Task goal: Scan the data, and whenever a line contains "ready", copy it.

Records to process:
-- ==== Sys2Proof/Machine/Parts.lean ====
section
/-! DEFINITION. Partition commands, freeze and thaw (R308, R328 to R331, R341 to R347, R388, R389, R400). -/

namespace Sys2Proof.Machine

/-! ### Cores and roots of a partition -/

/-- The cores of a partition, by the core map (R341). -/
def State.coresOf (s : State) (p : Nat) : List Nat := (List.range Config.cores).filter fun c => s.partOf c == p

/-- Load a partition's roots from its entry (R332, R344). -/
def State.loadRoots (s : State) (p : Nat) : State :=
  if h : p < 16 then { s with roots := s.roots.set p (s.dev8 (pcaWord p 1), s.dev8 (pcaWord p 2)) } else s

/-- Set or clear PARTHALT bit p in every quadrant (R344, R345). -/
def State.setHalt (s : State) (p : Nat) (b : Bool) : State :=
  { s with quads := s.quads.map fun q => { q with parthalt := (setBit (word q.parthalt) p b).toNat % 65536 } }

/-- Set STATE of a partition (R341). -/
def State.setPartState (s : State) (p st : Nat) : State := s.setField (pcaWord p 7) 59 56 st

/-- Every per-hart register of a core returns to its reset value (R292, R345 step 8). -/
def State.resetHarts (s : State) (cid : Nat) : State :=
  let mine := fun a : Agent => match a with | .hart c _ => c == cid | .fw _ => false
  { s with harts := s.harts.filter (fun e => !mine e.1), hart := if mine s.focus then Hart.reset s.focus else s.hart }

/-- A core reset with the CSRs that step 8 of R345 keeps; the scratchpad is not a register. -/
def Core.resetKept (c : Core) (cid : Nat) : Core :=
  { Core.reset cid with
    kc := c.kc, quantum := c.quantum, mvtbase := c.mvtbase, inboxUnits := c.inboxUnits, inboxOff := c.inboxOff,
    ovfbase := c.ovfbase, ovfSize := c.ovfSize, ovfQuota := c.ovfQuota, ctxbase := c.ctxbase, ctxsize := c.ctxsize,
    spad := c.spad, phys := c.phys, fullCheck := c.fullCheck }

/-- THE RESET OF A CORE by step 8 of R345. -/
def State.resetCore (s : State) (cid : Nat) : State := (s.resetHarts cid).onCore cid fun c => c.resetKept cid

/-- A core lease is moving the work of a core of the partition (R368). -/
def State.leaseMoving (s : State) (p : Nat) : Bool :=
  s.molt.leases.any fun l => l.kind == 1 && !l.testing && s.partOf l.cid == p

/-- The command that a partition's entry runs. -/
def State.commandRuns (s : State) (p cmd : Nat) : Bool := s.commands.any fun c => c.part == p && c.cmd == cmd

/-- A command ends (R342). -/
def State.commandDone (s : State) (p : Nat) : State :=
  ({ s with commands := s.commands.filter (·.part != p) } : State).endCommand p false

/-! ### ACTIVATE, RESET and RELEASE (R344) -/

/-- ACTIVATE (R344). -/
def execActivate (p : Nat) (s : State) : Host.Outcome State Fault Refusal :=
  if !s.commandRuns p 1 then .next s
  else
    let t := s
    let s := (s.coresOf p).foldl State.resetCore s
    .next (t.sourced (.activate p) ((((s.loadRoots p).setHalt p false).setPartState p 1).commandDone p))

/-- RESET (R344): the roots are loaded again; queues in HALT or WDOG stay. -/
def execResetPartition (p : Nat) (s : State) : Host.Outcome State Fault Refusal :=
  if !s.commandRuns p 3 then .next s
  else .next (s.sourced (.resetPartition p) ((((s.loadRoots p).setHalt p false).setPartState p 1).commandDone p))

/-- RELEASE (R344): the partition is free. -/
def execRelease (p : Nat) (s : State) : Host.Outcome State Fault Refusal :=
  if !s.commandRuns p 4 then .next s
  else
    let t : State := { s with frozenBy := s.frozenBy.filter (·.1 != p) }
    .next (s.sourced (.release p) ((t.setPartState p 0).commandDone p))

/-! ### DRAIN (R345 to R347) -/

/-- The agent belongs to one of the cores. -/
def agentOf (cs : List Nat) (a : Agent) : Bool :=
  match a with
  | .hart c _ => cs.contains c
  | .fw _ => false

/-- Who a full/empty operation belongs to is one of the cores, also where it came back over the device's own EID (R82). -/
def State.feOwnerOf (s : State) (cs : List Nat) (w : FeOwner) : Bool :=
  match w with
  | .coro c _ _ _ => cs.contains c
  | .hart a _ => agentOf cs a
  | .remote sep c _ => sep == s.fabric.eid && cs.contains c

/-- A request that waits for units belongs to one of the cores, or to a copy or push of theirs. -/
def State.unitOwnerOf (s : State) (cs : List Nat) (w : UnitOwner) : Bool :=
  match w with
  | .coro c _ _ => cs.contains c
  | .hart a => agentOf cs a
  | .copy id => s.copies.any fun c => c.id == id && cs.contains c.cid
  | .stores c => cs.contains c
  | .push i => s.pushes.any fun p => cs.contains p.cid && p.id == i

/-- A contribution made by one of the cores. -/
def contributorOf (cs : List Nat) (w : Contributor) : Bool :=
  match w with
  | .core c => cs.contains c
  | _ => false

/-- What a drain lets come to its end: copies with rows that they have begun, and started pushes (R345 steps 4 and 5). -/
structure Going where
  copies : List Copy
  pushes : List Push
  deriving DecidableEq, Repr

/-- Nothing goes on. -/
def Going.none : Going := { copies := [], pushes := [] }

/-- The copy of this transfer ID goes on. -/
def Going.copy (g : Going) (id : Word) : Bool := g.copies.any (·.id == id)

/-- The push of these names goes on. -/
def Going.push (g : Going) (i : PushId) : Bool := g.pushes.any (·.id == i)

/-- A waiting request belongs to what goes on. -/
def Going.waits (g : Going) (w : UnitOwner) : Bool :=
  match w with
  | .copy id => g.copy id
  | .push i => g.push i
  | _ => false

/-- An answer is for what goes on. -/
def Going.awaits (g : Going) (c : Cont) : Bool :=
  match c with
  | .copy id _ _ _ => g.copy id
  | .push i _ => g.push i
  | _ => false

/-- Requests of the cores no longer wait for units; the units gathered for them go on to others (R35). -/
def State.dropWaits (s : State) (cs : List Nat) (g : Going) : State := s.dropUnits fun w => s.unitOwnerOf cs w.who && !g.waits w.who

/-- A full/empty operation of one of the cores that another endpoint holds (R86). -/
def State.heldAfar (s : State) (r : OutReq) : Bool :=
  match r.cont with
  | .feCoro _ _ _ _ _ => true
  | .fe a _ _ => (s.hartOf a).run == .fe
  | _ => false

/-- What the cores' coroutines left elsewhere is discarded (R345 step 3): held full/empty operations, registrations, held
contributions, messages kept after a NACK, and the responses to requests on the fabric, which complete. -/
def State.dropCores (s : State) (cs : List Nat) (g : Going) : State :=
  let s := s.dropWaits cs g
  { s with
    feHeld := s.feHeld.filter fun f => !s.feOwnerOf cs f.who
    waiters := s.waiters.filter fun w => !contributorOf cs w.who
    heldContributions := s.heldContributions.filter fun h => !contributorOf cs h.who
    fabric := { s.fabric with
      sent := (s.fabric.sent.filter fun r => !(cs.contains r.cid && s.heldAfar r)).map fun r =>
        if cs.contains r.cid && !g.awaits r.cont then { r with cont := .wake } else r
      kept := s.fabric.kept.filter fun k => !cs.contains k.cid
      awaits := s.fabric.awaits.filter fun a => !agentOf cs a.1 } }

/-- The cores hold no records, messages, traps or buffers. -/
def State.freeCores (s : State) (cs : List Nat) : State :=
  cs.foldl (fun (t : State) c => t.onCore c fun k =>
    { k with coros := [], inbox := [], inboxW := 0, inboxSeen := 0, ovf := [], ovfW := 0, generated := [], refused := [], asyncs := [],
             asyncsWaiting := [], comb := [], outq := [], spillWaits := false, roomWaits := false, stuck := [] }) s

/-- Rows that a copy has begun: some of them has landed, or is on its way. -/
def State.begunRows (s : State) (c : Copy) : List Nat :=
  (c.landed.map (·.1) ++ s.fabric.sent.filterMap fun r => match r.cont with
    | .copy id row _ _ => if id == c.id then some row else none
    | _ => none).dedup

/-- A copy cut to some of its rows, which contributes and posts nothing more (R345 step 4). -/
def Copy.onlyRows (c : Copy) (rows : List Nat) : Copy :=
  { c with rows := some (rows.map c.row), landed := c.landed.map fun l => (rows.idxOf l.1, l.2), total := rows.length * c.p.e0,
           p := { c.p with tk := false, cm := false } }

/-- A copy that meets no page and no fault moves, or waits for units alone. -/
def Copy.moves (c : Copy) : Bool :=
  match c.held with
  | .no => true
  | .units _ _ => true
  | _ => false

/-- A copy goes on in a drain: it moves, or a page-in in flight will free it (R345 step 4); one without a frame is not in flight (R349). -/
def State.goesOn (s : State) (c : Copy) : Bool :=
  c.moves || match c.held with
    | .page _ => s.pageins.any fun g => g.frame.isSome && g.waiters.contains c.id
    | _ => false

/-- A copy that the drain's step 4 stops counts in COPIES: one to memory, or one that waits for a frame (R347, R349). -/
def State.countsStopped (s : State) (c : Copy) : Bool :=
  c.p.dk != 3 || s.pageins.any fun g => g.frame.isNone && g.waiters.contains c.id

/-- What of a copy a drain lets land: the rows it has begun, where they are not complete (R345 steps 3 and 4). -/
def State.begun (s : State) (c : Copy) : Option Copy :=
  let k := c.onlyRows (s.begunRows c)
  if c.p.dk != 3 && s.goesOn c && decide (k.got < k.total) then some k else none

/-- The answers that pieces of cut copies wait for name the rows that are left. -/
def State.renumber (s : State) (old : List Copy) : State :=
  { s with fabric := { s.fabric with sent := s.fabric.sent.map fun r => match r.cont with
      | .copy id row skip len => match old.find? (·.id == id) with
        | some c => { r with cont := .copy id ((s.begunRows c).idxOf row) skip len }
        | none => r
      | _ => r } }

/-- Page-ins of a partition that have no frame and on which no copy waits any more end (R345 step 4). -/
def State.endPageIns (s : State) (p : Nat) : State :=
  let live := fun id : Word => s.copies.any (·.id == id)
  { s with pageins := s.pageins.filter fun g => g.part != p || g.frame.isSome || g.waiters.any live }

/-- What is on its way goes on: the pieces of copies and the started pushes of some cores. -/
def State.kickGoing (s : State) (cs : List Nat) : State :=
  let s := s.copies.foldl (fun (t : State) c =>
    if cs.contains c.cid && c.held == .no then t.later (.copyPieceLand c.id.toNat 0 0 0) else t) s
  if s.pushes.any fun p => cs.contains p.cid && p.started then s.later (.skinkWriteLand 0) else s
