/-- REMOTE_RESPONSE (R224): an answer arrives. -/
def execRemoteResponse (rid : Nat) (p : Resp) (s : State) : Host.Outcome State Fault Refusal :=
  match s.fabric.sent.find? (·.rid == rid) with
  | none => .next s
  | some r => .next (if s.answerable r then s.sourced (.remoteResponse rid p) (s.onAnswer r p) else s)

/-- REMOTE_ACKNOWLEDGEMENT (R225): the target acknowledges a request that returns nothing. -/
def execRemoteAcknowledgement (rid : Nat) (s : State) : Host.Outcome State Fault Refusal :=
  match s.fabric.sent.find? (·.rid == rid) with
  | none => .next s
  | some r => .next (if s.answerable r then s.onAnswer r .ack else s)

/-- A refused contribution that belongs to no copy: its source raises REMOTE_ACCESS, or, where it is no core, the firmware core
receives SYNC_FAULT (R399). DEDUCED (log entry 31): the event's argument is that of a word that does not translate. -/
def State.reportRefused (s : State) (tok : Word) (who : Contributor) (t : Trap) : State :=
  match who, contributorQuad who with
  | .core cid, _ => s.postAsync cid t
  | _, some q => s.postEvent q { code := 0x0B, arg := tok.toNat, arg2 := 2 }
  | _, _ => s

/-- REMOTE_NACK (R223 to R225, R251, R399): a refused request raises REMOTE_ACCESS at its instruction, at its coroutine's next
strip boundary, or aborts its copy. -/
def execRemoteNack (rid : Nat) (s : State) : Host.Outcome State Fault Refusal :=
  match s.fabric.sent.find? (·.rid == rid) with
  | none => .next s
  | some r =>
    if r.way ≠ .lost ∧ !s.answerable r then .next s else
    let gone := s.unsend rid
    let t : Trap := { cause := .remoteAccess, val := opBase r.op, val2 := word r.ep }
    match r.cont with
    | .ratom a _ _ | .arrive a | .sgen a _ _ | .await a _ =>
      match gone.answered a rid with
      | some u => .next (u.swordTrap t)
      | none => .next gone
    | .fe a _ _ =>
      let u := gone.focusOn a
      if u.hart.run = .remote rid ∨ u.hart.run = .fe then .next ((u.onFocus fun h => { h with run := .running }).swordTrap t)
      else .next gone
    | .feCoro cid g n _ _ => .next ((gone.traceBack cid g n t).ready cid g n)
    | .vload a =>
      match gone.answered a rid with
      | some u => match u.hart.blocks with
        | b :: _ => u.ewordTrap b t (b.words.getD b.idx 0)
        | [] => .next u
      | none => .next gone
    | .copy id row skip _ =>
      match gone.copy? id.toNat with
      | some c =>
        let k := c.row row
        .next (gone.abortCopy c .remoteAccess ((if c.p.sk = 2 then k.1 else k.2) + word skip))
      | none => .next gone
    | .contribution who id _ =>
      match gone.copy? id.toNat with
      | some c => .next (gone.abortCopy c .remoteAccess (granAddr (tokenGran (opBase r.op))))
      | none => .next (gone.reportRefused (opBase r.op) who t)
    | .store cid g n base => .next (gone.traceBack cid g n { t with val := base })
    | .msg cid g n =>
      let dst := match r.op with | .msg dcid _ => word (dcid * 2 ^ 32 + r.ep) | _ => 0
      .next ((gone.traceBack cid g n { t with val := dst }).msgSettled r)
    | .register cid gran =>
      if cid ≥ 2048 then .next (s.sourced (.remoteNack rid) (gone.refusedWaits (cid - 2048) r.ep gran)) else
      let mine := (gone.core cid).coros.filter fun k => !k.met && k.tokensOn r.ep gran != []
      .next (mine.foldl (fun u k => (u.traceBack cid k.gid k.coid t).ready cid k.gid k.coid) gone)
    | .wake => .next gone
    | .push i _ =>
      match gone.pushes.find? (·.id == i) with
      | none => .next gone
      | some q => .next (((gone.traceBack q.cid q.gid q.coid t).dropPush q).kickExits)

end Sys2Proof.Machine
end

Solution to this exercise:
    | .feCoro cid g n _ _ => .next ((gone.traceBack cid g n t).ready cid g n)
      .next (mine.foldl (fun u k => (u.traceBack cid k.gid k.coid t).ready cid k.gid k.coid) gone)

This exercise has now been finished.